§ About this exercise
If a line below includes the string "kind", copy it.

§ Dataset excerpts
-- ==== Sys2Proof/Laws/MovesTwin.lean ====
section
/-! SUPPORT. What the operations of Machine/Twin.lean can do to the memories, the register file, the key slots and the queue: moves, and nothing
else. -/

namespace Sys2Proof.Machine

theorem State.modTwin_moves {s₀ : State} {s : State} {f : TwinSt → TwinSt} (hm : Moves s₀ s) :
    Moves s₀ (State.modTwin s f) := by
  unfold State.modTwin
  repeat' first
    | with_reducible assumption
    | split
    | (conv => arg 2; arg 73; skip
       with_reducible apply Moves.mk)

theorem State.fromPartner_moves {s₀ : State} {s : State} {typ : Nat} {f : List Nat → State → State} (h_f : ∀ x0 x1, Moves s₀ x1 → Moves s₀ (f x0 x1)) (hm : Moves s₀ s) :
    Moves s₀ (State.fromPartner s typ f) := by
  unfold State.fromPartner
  repeat' first
    | with_reducible assumption
    | (intro _; intros)
    | (rename _ = ((_ : State), _) => heq; have hk := congrArg Prod.fst heq; dsimp only at hk; subst hk; clear heq)
    | with_reducible apply h_f
    | with_reducible apply State.takeItem_moves
    | split
    | dsimp only
    | (conv => arg 2; arg 73; skip
       with_reducible apply Moves.mk)

theorem State.decGrid_moves {s₀ : State} {s : State} {p ch idx g outcome : Nat} (hm : Moves s₀ s) :
    Moves s₀ (State.decGrid s p ch idx g outcome) := by
  unfold State.decGrid
  repeat' first
    | with_reducible assumption
    | (intro _; intros)
    | (extract_lets +onlyGivenNames x; refine (fun (hx : Moves s₀ x) => ?_) ?_; clear_value x; rotate_left; subst x; rotate_right)
    | (extract_lets +onlyGivenNames x; refine (fun (hx : Moves s₀ x.1) => ?_) ?_; clear_value x; rotate_left; subst x; rotate_right)
    | (extract_lets +onlyGivenNames x; first | clear_value x | subst x)
    | with_reducible apply State.guSettle_moves
    | with_reducible apply State.modGuC_moves
    | split
    | dsimp only
    | (conv => arg 2; arg 73; skip
       with_reducible apply Moves.mk)

theorem State.decLatch_moves {s₀ : State} {s : State} {idx doc r : Nat} (hm : Moves s₀ s) :
    Moves s₀ (State.decLatch s idx doc r) := by
  unfold State.decLatch
  repeat' first
    | with_reducible assumption
    | (intro _; intros)
    | (extract_lets +onlyGivenNames x; refine (fun (hx : Moves s₀ x) => ?_) ?_; clear_value x; rotate_left; subst x; rotate_right)
    | (extract_lets +onlyGivenNames x; refine (fun (hx : Moves s₀ x.1) => ?_) ?_; clear_value x; rotate_left; subst x; rotate_right)
    | (extract_lets +onlyGivenNames x; first | clear_value x | subst x)
    | with_reducible apply State.recordLatch_moves
    | split
    | (conv => arg 2; arg 73; skip
       with_reducible apply Moves.mk)

theorem State.decLoadStart_moves {s₀ : State} {s : State} {p r : Nat} (hm : Moves s₀ s) :
    Moves s₀ (State.decLoadStart s p r) := by
  unfold State.decLoadStart
  repeat' first
    | with_reducible assumption
    | (intro _; intros)
    | with_reducible apply moves_foldl
    | with_reducible apply moves_foldl_fst
    | split
    | (conv => arg 2; arg 73; skip
       with_reducible apply Moves.mk)

theorem State.decLoad_moves {s₀ : State} {s : State} {p ch outcome r place : Nat} (hm : Moves s₀ s) :
    Moves s₀ (State.decLoad s p ch outcome r place) := by
  unfold State.decLoad
  repeat' first
    | with_reducible assumption
    | (intro _; intros)
    | (extract_lets +onlyGivenNames x; refine (fun (hx : Moves s₀ x) => ?_) ?_; clear_value x; rotate_left; subst x; rotate_right)
    | (extract_lets +onlyGivenNames x; refine (fun (hx : Moves s₀ x.1) => ?_) ?_; clear_value x; rotate_left; subst x; rotate_right)
    | (extract_lets +onlyGivenNames x; first | clear_value x | subst x)
    | with_reducible apply State.abandonLoad_moves
    | with_reducible apply State.decLoadStart_moves
    | with_reducible apply State.finishLoad_moves
    | split
    | (conv => arg 2; arg 73; skip
       with_reducible apply Moves.mk)

theorem State.applyDec_moves {s₀ : State} {s : State} {e : List Nat} (hm : Moves s₀ s) :
    Moves s₀ (State.applyDec s e) := by
  unfold State.applyDec
  repeat' first
    | with_reducible assumption
    | (intro _; intros)
    | (extract_lets +onlyGivenNames x; refine (fun (hx : Moves s₀ x) => ?_) ?_; clear_value x; rotate_left; subst x; rotate_right)
    | (extract_lets +onlyGivenNames x; refine (fun (hx : Moves s₀ x.1) => ?_) ?_; clear_value x; rotate_left; subst x; rotate_right)
    | (extract_lets +onlyGivenNames x; first | clear_value x | subst x)
    | with_reducible apply State.closeMissing_moves
    | with_reducible apply State.decGrid_moves
    | with_reducible apply State.decLatch_moves
    | with_reducible apply State.decLoad_moves
    | with_reducible apply State.decMember_moves
    | with_reducible apply State.decStale_moves
    | with_reducible apply State.declareLead_moves
    | with_reducible apply State.declareTrail_moves
    | with_reducible apply State.fillOwed_moves
    | with_reducible apply State.modChan_moves
    | with_reducible apply State.powerDecision_moves
    | with_reducible apply State.setReg_moves
    | with_reducible apply State.settle_moves
    | split
    | dsimp only
    | (conv => arg 2; arg 73; skip
       with_reducible apply Moves.mk)

theorem doTwinDec_moves {s₀ : State} {s : State} (hm : Moves s₀ s) :
    Moves s₀ (doTwinDec s) := by
  unfold doTwinDec
  repeat' first
    | with_reducible assumption
    | (intro _; intros)
    | with_reducible apply moves_foldl
    | with_reducible apply moves_foldl_fst
    | with_reducible apply State.applyDec_moves
    | with_reducible apply State.fromPartner_moves
    | split

@[simp] theorem execTwinDecReceive_moves {s₀ : State}  :
    Answered s₀ (execTwinDecReceive s₀) := by
  have hm := Moves.refl s₀
  refine answered ?_
  repeat' first
    | with_reducible assumption
    | with_reducible apply doTwinDec_moves
    | split

theorem State.decMissing_moves {s₀ : State} {s : State} (hm : Moves s₀ s) :
    Moves s₀ (State.decMissing s) := by
  unfold State.decMissing
  repeat' first
    | with_reducible assumption
    | with_reducible apply State.count_moves
    | with_reducible apply State.raiseError_moves
    | with_reducible apply State.twinEvent_moves
    | split

/-- A decision made locally is moves. -/
theorem State.decideLate_moves {s₀ s : State} {kind a b : Nat} {f : State → State} (e : s.decideLate kind a b = some f) :
    ∀ u, Moves s₀ u → Moves s₀ (f u) := by
  intro u hu
  unfold State.decideLate at e
  split at e
  · split at e
    · dsimp only at e
      split at e
      · split at e
        · cases e; exact State.fillOwed_moves hu
        · cases e
      · split at e
        · cases e; exact State.decStale_moves hu
        · cases e
    · dsimp only at e
      split at e
      · split at e
        · cases e; exact State.closeMissing_moves hu
        · cases e
      · cases e
  · split at e
    · dsimp only at e
      split at e
      · cases e
        show Moves s₀ (if _ then _ else _)
        split
        · exact State.finishLoad_moves hu
        · exact State.abandonLoad_moves hu
      · cases e
    · split at e
      · split at e
        · cases e
          exact State.latchHere_moves (Moves.mk hu)
        · cases e
      · cases e
  · split at e
    · cases e; exact State.segLead_moves hu
    · simp only [Option.map_eq_some_iff] at e
      obtain ⟨p, _, rfl⟩ := e
      exact State.declareTrail_moves hu
  · split at e
    · split at e
      · cases e
        exact State.settle_moves (State.modChan_moves hu)
      · cases e
    · cases e
  · cases e

theorem doDecLate_moves {s₀ s : State} {kind a b : Nat} (hm : Moves s₀ s) : Moves s₀ (doDecLate kind a b s) := by
  unfold doDecLate
  split
  · exact hm
  · split
    · exact State.decideLate_moves (by assumption) _ (State.decMissing_moves hm)
    · exact hm

@[simp] theorem execDecLate_moves {s₀ : State} {kind a b : Nat} :
    Answered s₀ (execDecLate kind a b s₀) := by
  have hm := Moves.refl s₀
  refine answered ?_
  repeat' first
    | with_reducible assumption
    | with_reducible apply doDecLate_moves
    | split

theorem doTwinSeal_moves {s₀ : State} {s : State} (hm : Moves s₀ s) :
    Moves s₀ (doTwinSeal s) := by
  unfold doTwinSeal
  repeat' first
    | with_reducible assumption
    | (intro _; intros)
    | with_reducible apply moves_foldl
    | with_reducible apply moves_foldl_fst
    | with_reducible apply State.fromPartner_moves
    | with_reducible apply State.sealReport_moves
    | split

@[simp] theorem execTwinSealReceive_moves {s₀ : State}  :
    Answered s₀ (execTwinSealReceive s₀) := by
  have hm := Moves.refl s₀
  refine answered ?_
  repeat' first
    | with_reducible assumption
    | with_reducible apply doTwinSeal_moves
    | split

theorem doTwinRec_moves {s₀ : State} {s : State} (hm : Moves s₀ s) :
    Moves s₀ (doTwinRec s) := by
  unfold doTwinRec
  repeat' first
    | with_reducible assumption
    | (intro _; intros)
    | with_reducible apply moves_foldl
    | with_reducible apply moves_foldl_fst
    | with_reducible apply State.fromPartner_moves
    | with_reducible apply State.recReport_moves
    | split

@[simp] theorem execTwinRecReceive_moves {s₀ : State}  :
    Answered s₀ (execTwinRecReceive s₀) := by
  have hm := Moves.refl s₀
  refine answered ?_
  repeat' first
    | with_reducible assumption
    | with_reducible apply doTwinRec_moves
    | split

theorem State.sendSnap_moves {s₀ : State} {s : State} (hm : Moves s₀ s) :
    Moves s₀ (State.sendSnap s) := by
  unfold State.sendSnap
  repeat' first
    | with_reducible assumption
    | (intro _; intros)
    | (extract_lets +onlyGivenNames x; refine (fun (hx : Moves s₀ x) => ?_) ?_; clear_value x; rotate_left; subst x; rotate_right)
    | (extract_lets +onlyGivenNames x; refine (fun (hx : Moves s₀ x.1) => ?_) ?_; clear_value x; rotate_left; subst x; rotate_right)
    | (extract_lets +onlyGivenNames x; first | clear_value x | subst x)
    | with_reducible apply State.toPartner_moves
    | split
    | dsimp only
    | (conv => arg 2; arg 73; skip
       with_reducible apply Moves.mk)

theorem State.emptyPath_moves {s₀ : State} {s : State} (hm : Moves s₀ s) :
    Moves s₀ (State.emptyPath s) := by
  unfold State.emptyPath
  repeat' first
    | with_reducible assumption
    | (intro _; intros)
    | (extract_lets +onlyGivenNames x; refine (fun (hx : Moves s₀ x) => ?_) ?_; clear_value x; rotate_left; subst x; rotate_right)
    | (extract_lets +onlyGivenNames x; refine (fun (hx : Moves s₀ x.1) => ?_) ?_; clear_value x; rotate_left; subst x; rotate_right)
    | (extract_lets +onlyGivenNames x; first | clear_value x | subst x)
    | with_reducible apply moves_foldl
    | with_reducible apply moves_foldl_fst
    | with_reducible apply State.setFld_moves
    | split
    | (conv => arg 2; arg 73; skip
       with_reducible apply Moves.mk)

theorem State.keepOwn_moves {s₀ : State} {s own : State} (hm : Moves s₀ s) :
    Moves s₀ (State.keepOwn s own) := by
  unfold State.keepOwn
  repeat' first
    | with_reducible assumption
    | (intro _; intros)
    | (extract_lets +onlyGivenNames x; refine (fun (hx : Moves s₀ x) => ?_) ?_; clear_value x; rotate_left; subst x; rotate_right)
    | (extract_lets +onlyGivenNames x; refine (fun (hx : Moves s₀ x.1) => ?_) ?_; clear_value x; rotate_left; subst x; rotate_right)
    | (extract_lets +onlyGivenNames x; first | clear_value x | subst x)
    | with_reducible apply moves_foldl
    | with_reducible apply moves_foldl_fst
    | with_reducible apply State.setFld_moves
    | with_reducible apply State.setReg_moves
    | split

§ Written reply
theorem State.decideLate_moves {s₀ s : State} {kind a b : Nat} {f : State → State} (e : s.decideLate kind a b = some f) :
theorem doDecLate_moves {s₀ s : State} {kind a b : Nat} (hm : Moves s₀ s) : Moves s₀ (doDecLate kind a b s) := by
@[simp] theorem execDecLate_moves {s₀ : State} {kind a b : Nat} :
    Answered s₀ (execDecLate kind a b s₀) := by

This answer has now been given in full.